Objectives: The long-term clinical benefits of atrial septal defect (ASD) closure remain controversial. We aimed to compare long-term clinical outcomes between patients who underwent early surgical closure after ASD diagnosis and those who did not.
Methods: Using the Korean National Health Insurance Service database, we identified patients with isolated ASDs diagnosed between 1 January 2003 and 31 December 2006. The ASD patients who underwent closure surgery within 6 months after diagnosis were allocated to the early-closure group and the rest were allocated to the conservative-strategy group. The primary outcome was all-cause mortality. Secondary outcomes were atrial flutter/fibrillation (AFF) and ischaemic stroke.
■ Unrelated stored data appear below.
-- ==== Sys2Proof/Machine/State.lean ====
section
/-! DEFINITION. The state of the block as plain data (`10_state.md`), the reasons a step can stop, and the state after
construction. The nine items of R13 stand under their owners: `te.ctrl`, `tf.ctrl`, `tf.dis`, `ts.ctrl`, `ts.buf`, `ts.wp`,
`ts.rp`, `ts.count`, `ts.dropped`. -/

namespace Sys2Proof.Machine

/-- The ring buffer's bytes by index (R21): addresses strictly rising, no entry equal to what an unlisted index reads as. -/
abbrev Memory := List Host.Cell

/-- What an unlisted index reads as: the reset content of `buf`, every byte 0 (R30). -/
def unlistedByte : Byte := 0

/-- The Encoder's state (R17): `te_ctrl`. -/
structure Encoder where
  ctrl : Word
deriving DecidableEq, Repr

/-- The Funnel's state (R18, R19): `tf_ctrl`, `tf_dis`. -/
structure Funnel where
  ctrl : Word
  dis : Word
deriving DecidableEq, Repr

/-- The Sink's state (R20 to R24): `ts_ctrl`, `buf`, `wp`, `rp`, `count`, `dropped`. -/
structure Sink where
  ctrl : Word
  buf : Memory
  wp : Nat
  rp : Nat
  count : Nat
  dropped : Nat
deriving DecidableEq, Repr

/-- How a read-modify-write of `START` or `STOP` changes Enable (`46_driver.md` R119, R120). -/
inductive EnableUpdate where
  /-- `c | ENABLE`. -/
  | set
  /-- `c & ~ENABLE`. -/
  | clear
deriving DecidableEq, Repr

/-- A line of the straight-line sequences `CONFIGURE`, `START` and `STOP`: one bus operation and what the driver does with it
(`46_driver.md` R118 to R120). -/
inductive Line where
  /-- `WR address, value`. -/
  | write (address value : Word)
  /-- `RD address -> x ; assert x & mask == expected`. -/
  | readBack (address mask expected : Word)
  /-- `RD address -> c`. -/
  | load (address : Word)
  /-- `WR address, u c`. -/
  | update (address : Word) (u : EnableUpdate)
  /-- `RD address -> c2 ; assert` what the sequence says of `c` and `c2`. -/
  | verify (address : Word) (u : EnableUpdate)
deriving DecidableEq, Repr

/-- Which of the three reads of the loop of `FETCH` comes next (`46_driver.md` R121). -/
inductive FetchLine where
  /-- `RD TS+0x020 -> w`. -/
  | wpLow
  /-- `RD TS+0x028 -> r`, with the `w` of the read before it. -/
  | rpLow (w : Word)
  /-- `RD TS+0x040 -> d`. -/
  | data
deriving DecidableEq, Repr

/-- A driver sequence at one of its lines: what is still to do, and the local variables of the call. -/
inductive Sequence where
  /-- The line that comes next, those after it, and the word that the last `RD ... -> c` bound (0 before the
  first, and then no line reads it). -/
  | lines (next : Line) (rest : List Line) (c : Word)
  /-- `FETCH` in its loop: how many words may follow the one it is at, the words collected, and the read that comes next. -/
  | fetch (more : Nat) (result : List Word) (next : FetchLine)
deriving DecidableEq, Repr

/-- Whose turn it is (`00_scope.md` R6, `20_memory.md` R47, `46_driver.md` R123). -/
inductive Turn where
  /-- An agent's whole operation: an atomic one, or a driver sequence under the lock of R123, with nothing between its lines. -/
  | operation (f : Frame)
  /-- A driver sequence is called without that lock: its lines are turns of their own. An operation that is no sequence is
  performed. -/
  | call (f : Frame)
  /-- The next line of the sequence at a place of `State.running`. -/
  | line (k : Nat)
deriving DecidableEq, Repr

/-- The outcome of an operation as the agent that issued it sees it (`30_encoding.md` R48, `60_exceptions.md` R136).
The model's own (log entry 3): no operation reads it. -/
inductive Response where
  /-- No operation has completed since construction. -/
  | nothing
  /-- A normal end without a result. -/
  | done
  /-- The word a bus read returns. -/
  | word (w : Word)
  /-- The list a `FETCH` returns. -/
  | words (ws : List Word)
  /-- Error class (a), carrying the address (R126). -/
  | rangeError (address : Word)
  /-- Error class (c): a driver sequence stopped at an assertion (R122, R128). -/
  | assertionFailed
deriving DecidableEq, Repr

/-- The conditions the spec marks `log(...)` (`60_exceptions.md` R131). DESIGN CHOICE: SinkOverflow, class (d), is none of them;
the prose of R125 gives it a log line, R104 and R129 do not (log entry 4). -/
inductive LogEvent where
  /-- Error class (b), R127. -/
  | invalidOffset (d : Device)
  /-- A push dropped by the Funnel's closed gate (`44_funnel.md` R95). -/
  | funnelGated
  /-- A push dropped because `tf_dis` is not 0 (`44_funnel.md` R95). -/
  | funnelInputDisabled
  /-- A push dropped by the Sink's closed gate (`45_sink.md` R104). -/
  | sinkGated
  /-- Error class (e), R130. -/
  | shortRead
deriving DecidableEq, Repr

/-- The state of the model. `te`, `tf`, `ts` are the block's (R13). `cfg` is configuration that no operation writes (R16, log
entry 1). `response`, `log`, `pending` and `running` are the model's own (log entries 2 to 5): `running` holds the driver
calls in progress, which are software and no state of the block (`46_driver.md` R117). -/
structure State where
  cfg : Config
  te : Encoder
  tf : Funnel
  ts : Sink
  response : Response
  log : List LogEvent
  pending : List Turn
  running : List Sequence
deriving DecidableEq, Repr

/-- Why the machine stops with a fault. -/
inductive Fault where
  /-- Raised by `step` alone, in a state where a cursor is at or above CAP or `count` is above CAP: an access at such an index
  would name a byte of `buf` that does not exist (`20_memory.md` R31). No run from construction reaches such a state (R26).
  Safe. -/
  | ringIndexOutOfRange
deriving DecidableEq, Repr

/-- Why an operation gets no meaning. -/
inductive Refusal where
  /-- Raised by an arm of `exec` whose operation has no meaning yet. No arm raises it. Safe. -/
  | notModelled (mnemonic : String)
  /-- Raised by `step` under a configuration the spec excludes (`93_implementation_defined.md` U3, U4, U12). Safe. -/
  | illFormedConfig
  /-- Raised by `step` when the pending frame encodes no operation the spec has. Safe. -/
  | undecodable (why : DecodeError)
  /-- Raised by `BUS.RANGE_ERROR` for an address some mapping contains: the row is not selected there (R126). Safe. -/
  | addressIsMapped
deriving DecidableEq, Repr

/-- The Sink's buffer and register after construction and after a master reset but for `dropped` (R30, `45_sink.md` R106). -/
def Sink.cleared (dropped : Nat) : Sink :=
  { ctrl := 0x00000008, buf := [], wp := 0, rp := 0, count := 0, dropped := dropped }

/-- The state after construction of an instance with the given parameters (R30, `70_reset_and_hazards.md` R141). The model's
own fields start empty (log entries 2 to 5). -/
def State.construct (c : Config) : State :=
  { cfg := c
    te := { ctrl := 0x00000000 }
    tf := { ctrl := 0x00000000, dis := 0x00000000 }
    ts := Sink.cleared 0
    response := .nothing
    log := []
    pending := []
    running := [] }

/-- The machine right after reset: construction with the spec's example parameters (log entry 1). -/
def State.reset : State := State.construct Config.specExample

end Sys2Proof.Machine
end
Results: Among patients without a history of AFF or stroke, 1644 patients in the early-closure group were propensity score matched to 1644 patients in the conservative-strategy group and their median follow-up durations were 12.9 and 12.8 years, respectively. The early closure was associated with a significantly lower risk of mortality (hazard ratio, 0.55 [95% confidence interval, 0.43-0.70]). In an age-stratified analysis, significant mortality reductions in the early-closure group were found in patients aged 40 years or older. The risk of AFF was significantly higher in the early-closure group, which might be mainly ascribed to postoperative transient AFF, while there was no difference in ischaemic stroke between the 2 groups.
Conclusions: Our data suggest that timely ASD closure without delay is necessary for ASD patients without previous history of clinical events, especially in patients aged 40 years or older.
Keywords: Atrial septal defect; Prognosis; Surgery.